Starting with tbbprimes4.cpp, try adding OpenMP parallelism... tbbprimes6.cpp. Record benchmark results and comments from experience in README.

Notes.
- Assuming that you are using a work queue to control your outer loop, and that your outer loop is a while loop, you can parallelize that outer loop so that each element popped off of the queue gets its own thread using OpenMP 3.0's task construct.
  Here is an example showing how to use the task construct for a different problem, namely, applying a function f() to each element of an array of integers up to the first element that contains 0:
```
  int arr[] = {9, 9, 2, 1, 0};  // defines/initializes array of 5 integers
  int *ptr;  // for pointing to one of the elements of the array arr

  #pragma omp parallel default(shared)
  {
    #pragma omp single private(ptr)
    {
      ptr = arr;
      while (*ptr) {  // while current array element does not hold 0
	#pragma omp task
	    f(*ptr);
	ptr++;  // advance to next array element
      }
    }
  }
```
  Notes:
  - We are stepping through the array arr[] using a pointer ptr.
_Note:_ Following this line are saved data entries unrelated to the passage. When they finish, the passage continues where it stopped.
-- ==== Sys2Proof/Machine/Copies.lean ====
section
/-! DEFINITION. Asynchronous copies (R104 to R112) and key-value gathers (R176 to R181). -/

namespace Sys2Proof.Machine

/-- Little-endian fields of a structure held as bytes. -/
def fieldLE (l : List Byte) (at_ n : Nat) : Nat := leValue ((l.drop at_).take n)

/-- The descriptor's fields (R104). -/
def copyDescOf (l : List Byte) : CopyDesc :=
  let c := fieldLE l 12 1
  ⟨fieldLE l 0 8, fieldLE l 8 4, bits c 7 7, bits c 6 4, bits c 3 1 + 1, bit c 0, bits (fieldLE l 13 1) 5 0,
    bit (fieldLE l 14 1) 3, bits (fieldLE l 14 1) 2 0, fieldLE l 16 2, fieldLE l 18 2,
    (List.range 5).map fun i => fieldLE l (24 + 4 * i) 4,
    (List.range 4).map fun i => signed 64 (fieldLE l (48 + 8 * i) 8),
    (List.range 4).map fun i => fieldLE l (80 + 4 * i) 4⟩

/-- Whether a reserved bit of a copy descriptor is set (R104). SADDR[31:22] is judged by SCRATCH_RANGE. DESIGN CHOICE (log
entry 177): NDIM - 1 of 5 to 7, for which R106 lists nothing, counts as one; CONV, MFMT and SFMT are ignored without
CAST. -/
def copyReserved (l : List Byte) : Bool :=
  let d := copyDescOf l
  bits (fieldLE l 13 1) 7 6 != 0 || bits (fieldLE l 14 1) 7 4 != 0 || fieldLE l 15 1 != 0 || fieldLE l 20 4 != 0 ||
  fieldLE l 44 4 != 0 || fieldLE l 96 32 != 0 || decide (d.ndim > 5)

/-- The format of a word that CAST accepts (R105): valid, unscaled, at least 8 bits. -/
def castFmt (w : Nat) : Option Fmt :=
  if fwValid w && fwScheme w == 0 then
    match fmtOfCode (fwFmt w) with
    | some f => if fmtWidth f ≥ 8 then some f else none
    | none => none
  else none

/-- Element sizes on the memory side and on the scratch side (R104). -/
def copySizes (d : CopyDesc) : Nat × Nat :=
  if d.cast then
    (((castFmt d.mfmt).map fun f => fmtWidth f / 8).getD 1, ((castFmt d.sfmt).map fun f => fmtWidth f / 8).getD 1)
  else (2 ^ d.esize, 2 ^ d.esize)

/-- The extents that count (R104). -/
def copyDims (d : CopyDesc) : List Nat := d.dims.take d.ndim

/-- The offsets of the elements along dimensions 1 and up, then along dimension 0 fastest: memory and scratch. -/
def copyOffsets : List (Nat × Int × Nat) → List (Int × Nat)
  | [] => [(0, 0)]
  | (n, ms, ss) :: rest =>
    (copyOffsets rest).flatMap fun p => (List.range n).map fun i => (p.1 + Int.ofNat i * ms, p.2 + i * ss)

/-- The elements of a copy in ascending index order: virtual address and scratch address (R104, R266). -/
def copyElems (d : CopyDesc) : List (Nat × Nat) :=
  let (em, es) := copySizes d
  let dims := copyDims d
  let rows := (dims.zip (((em : Int) :: d.mstr).zip (es :: d.sstr))).map fun (n, m, c) => (n, m, c)
  (copyOffsets rows).map fun (m, c) => (wrap 64 ((d.gaddr : Int) + m), bits d.saddr 20 0 + c)

/-- The byte after the last scratch byte of a copy. -/
def copyScratchEnd (d : CopyDesc) : Nat :=
  let (_, es) := copySizes d
  let dims := copyDims d
  if dims.any (· == 0) then 0
  else bits d.saddr 20 0 + ((dims.zip (es :: d.sstr)).map fun (n, c) => (n - 1) * c).foldl (· + ·) 0 + es

/-- The checks of COPY at issue, first applicable row (R106, R115). -/
def copyFault (l : List Byte) (off : Nat) : Option Nat :=
  let d := copyDescOf l
  let (em, es) := copySizes d
  if off % 128 ≠ 0 ∨ bits d.saddr 31 22 ≠ 0 ∨ copyScratchEnd d > 0x200000 then some eScratchRange
  else if copyReserved l then some eCopyDesc
  else if !d.cast && decide (d.esize > 4) then some eCopyDesc
  else if (copyDims d).any (· == 0) then some eCopyDesc
  else if d.cast && ((castFmt d.mfmt).isNone || (castFmt d.sfmt).isNone || decide (d.rm > 4)) then some eCopyDesc
  else if d.gaddr % em ≠ 0 ∨ bits d.saddr 20 0 % es ≠ 0 then some eCopyDesc
  else if (d.mstr.take (d.ndim - 1)).any (fun m => m % (em : Int) != 0) then some eCopyDesc
  else if (d.sstr.take (d.ndim - 1)).any (fun m => m % es != 0) then some eCopyDesc
  else none

/-- A job enters the copy queue behind the others (R106, R179). -/
def queueCopy (s : Node) (g k : Nat) (x : Group) (job : CopyJob) : Node :=
  let s1 := modGable s g fun y =>
    { y with copies := y.copies ++ [⟨y.copyId, job, k, x.order, false, 0, [], [], false⟩], copyId := y.copyId + 1 }
  retire s1 g k (stepPc x)

/-- COPY (R106): reads and checks its descriptor; waits while the queue holds 32 copies. DESIGN CHOICE (log entry 190): an
offset in RD with a bit of [31:21] set, for which R104 and R106 name no code, raises SCRATCH_RANGE. -/
def execCopy (g k w : Nat) (s : State) : Host.Outcome State Fault Refusal := onNode s fun s =>
  onGable g (issueWord s g k 0xCC w (bits w 55 40 == 0 && bits w 31 0 == 0) [bits w 39 32] [bits w 39 32] fun s x =>
    let off := (readReg x (bits w 39 32) (firstLane x)).toNat
    let l := scratchBytes s g (bits off 20 0) 128
    if bits off 31 21 ≠ 0 ∨ bits off 20 0 + 128 > 0x200000 then stopGroup s g k eScratchRange
    else match copyFault l off with
    | some c => stopGroup s g k c
    | none =>
      if (gableOf s g).copies.length ≥ 32 then waitOn s g k .queue
      else queueCopy s g k x (.copy (copyDescOf l)))

/-- Copies of a Gable that have started (R107). -/
def inFlight (s : Node) (g : Nat) : Nat := ((gableOf s g).copies.filter (·.started)).length

/-- Rewrites a copy. -/
def modCopy (s : Node) (g id : Nat) (f : Copy → Copy) : Node :=
  modGable s g fun y => { y with copies := modFirst (fun c => c.id == id) f y.copies }

/-- Drops a copy (R108). -/
def dropCopy (s : Node) (g id : Nat) : Node :=
  { modGable s g fun y => { y with copies := dropFirst (fun c => c.id == id) y.copies } with
    remotes := s.remotes.filter fun r => r.who ≠ .copy g id }

/-- A copy fails (R108): it is dropped, its counter does not advance, and the group stops at its next boundary. -/
def failCopy (s : Node) (g : Nat) (c : Copy) (code : Nat) : Node :=
  stopAtBoundary (dropCopy s g c.id) g c.group c.order code

/-- The consumer code of a job (R547). -/
def jobConsumer : CopyJob → Nat
  | .copy _ => 2
  | .gather _ => 4

/-- Scratch side of a job and the size of one landing unit. -/
def jobScratch (g : Nat) : CopyJob → Nat
  | .copy d => scratchGable g d.saddr
  | .gather d => scratchGable g d.saddr

/-- A job's translation faults (R108, R266): it is queued in its place, the record spanning the addresses it touches. -/
def jobFault (s : Node) (g : Nat) (c : Copy) (acc unit va lo hi : Nat) (f : WalkFault) : Node :=
  let (s2, q) := queueFault s (.copy g c.id) acc (((g / 16) <<< 4) + unit) (g % 16) c.group va lo hi f
  modCopy s2 g c.id fun y => { y with started := decide (q ≠ 0), fseq := q, pages := [] }

/-- The reads of a job reach the caches or, through an uncached page, the homes; those of far pages are counted (R276). -/
def jobReads (s : Node) (g : Nat) (pages : List PageMap) (l : List (Nat × Nat × Bool)) : Node :=
  let hbm := l.filter fun p => decide (paKind s p.2.1 = .hbm)
  let s1 := (distinctLines ((hbm.filter (·.2.2)).map (·.2.1))).foldl (fun s n => touchRead s (g / 16) n .gable) s
  let s2 := (distinctLines ((hbm.filter fun p => !p.2.2).map (·.2.1))).foldl (fun s n => homeRead s (baseOfGable g) clsGable n) s1
  countFar s2 (g / 16) pages (l.map fun p => (p.1, p.2.1))

/-- The first address of a job whose access may not be performed, with its code. -/
def jobRefused (s : Node) (bytes : Nat) (pas : List (Nat × Bool)) : Option (Nat × Nat) :=
  pas.findSome? fun p => (paFault s p.1 bytes).map fun code => (code, p.1)

/-- A job that may not perform an access fails; a remote window's refusal is recorded first (R337). -/
def refuseJob (s : Node) (g : Nat) (c : Copy) (code pa : Nat) : Node :=
  if code = 0x0608 then failCopy (logRemote s (g / 16) (g % 16 + 1) code pa []) g c code else failCopy s g c code

/-- Translates a job's memory side, the pages in `seen` being in its list already, and starts it (R108): a fault queues
it in place, a 1,025th translation or an address refused drops it. -/
def startJob (s : Node) (g : Nat) (c : Copy) (acc unit bytes : Nat) (seen : List PageMap) (more vas : List Nat)
    (mk : List Nat → List CopyElem) : Node :=
  match transGo (g / 16) (some g) acc vas s seen [] with
  | (s1, .fault va wf) =>
    let (lo, hi) := spanOf vas
    let (lo2, hi2) := spanOf more
    jobFault s1 g c acc unit va (min lo lo2) (max (hi + bytes - 1) (if more = [] then 0 else hi2 + 7)) wf
  | (s1, .tooMany) => failCopy s1 g c eCopyPages
  | (s1, .ok pas pages) =>
    match jobRefused s1 bytes pas with
    | some (code, pa) => refuseJob s1 g c code pa
    | none =>
      let s2 := if acc = accRead then jobReads s1 g pages (vas.zip pas)
        else countFar s1 (g / 16) pages (vas.zip (pas.map (·.1)))
      modCopy s2 g c.id fun y => { y with started := true, fseq := 0, elems := mk (pas.map (·.1)), pages := pages }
If ptr "points to" (holds the address of) an element in the array arr[], then adding 1 to ptr causes it to hold the address of the next element in that array. We initialize ptr using the expression arr (no square brackets), which evaluates to the address of the first element in the array arr[].
  - The OpenMP single construct in this example guarantees that only one thread will execute the initialization, guard, and progress operations for the while loop. (This avoids race conditions on the variable ptr.)
  - As always, the OpenMP parallel construct assembles a team of threads, but no parallel computation actually occurs until a worksharing construct is used, such as a for or sections construct.
    
    The OpenMP 3.0 task construct is another worksharing construct that allocates threads from the team (as available) to carry out a statement. In this example, different threads can perform the call f(*ptr) in parallel for different values of *ptr.
    
    (Of course, f() needs to be a thread-safe function, or there will be race conditions from these parallel calls of f().)
  - One subtle point: private variables (such as ptr) in a construct that encloses a task become firstprivate variables in that task construct, by default. This means that those variables become private to the thread executing that task, but are also guaranteed to be initialized with the value they had just before that task began.
    
    In this case, ptr holds a different value for each iteration of the while loop. When a thread is assigned to carry out the task directive for one of those iterations, it receives its own copy of arr initialized with arr's value for that loop's iteration. While that thread execute's its task, ptr may be incremented and the next iteration can begin; if another thread is available, the OpenMP scheduler can assign that thread to the task for that next iteration; and so on.
    
    The OpenMP firstprivate feature is sometimes needed in other contexts besides tasks. It can be specified explicitly (for constructs that support it) using a firstprivate() clause.
Algorithm patterns in Introduction to TBB programming.

______
- Loop Parallel, trap_tbb* and tbbprimes4
- Master-Worker______
______
______

Deliverables

Use one of the git stratgies in lab1 Deliverables to submit your work in this lab. For example, if you worked exclusively on thing3, include the name thing3 in your commit message.

    thing3$  cd ~/PDC
    thing3$  git pull origin master
    thing3$  git add -A
    thing3$  git commit -m "Lab 7 submit (thing3)"
    thing3$  git push origin master

Likewise, if you worked on both link machines and a thing, you can rename your lab7 folders and submit each, with commit messages indicating the computer on which that commit was created.

Also, fill out this form to report on your work.

See lab1 Deliverables section if you need to set up the cluster you used for git.

If you did your work on two different clusters, submit work from both of them using one of the strategies in lab1 Deliverables.

This lab is due by Thursday, January 15, 2015.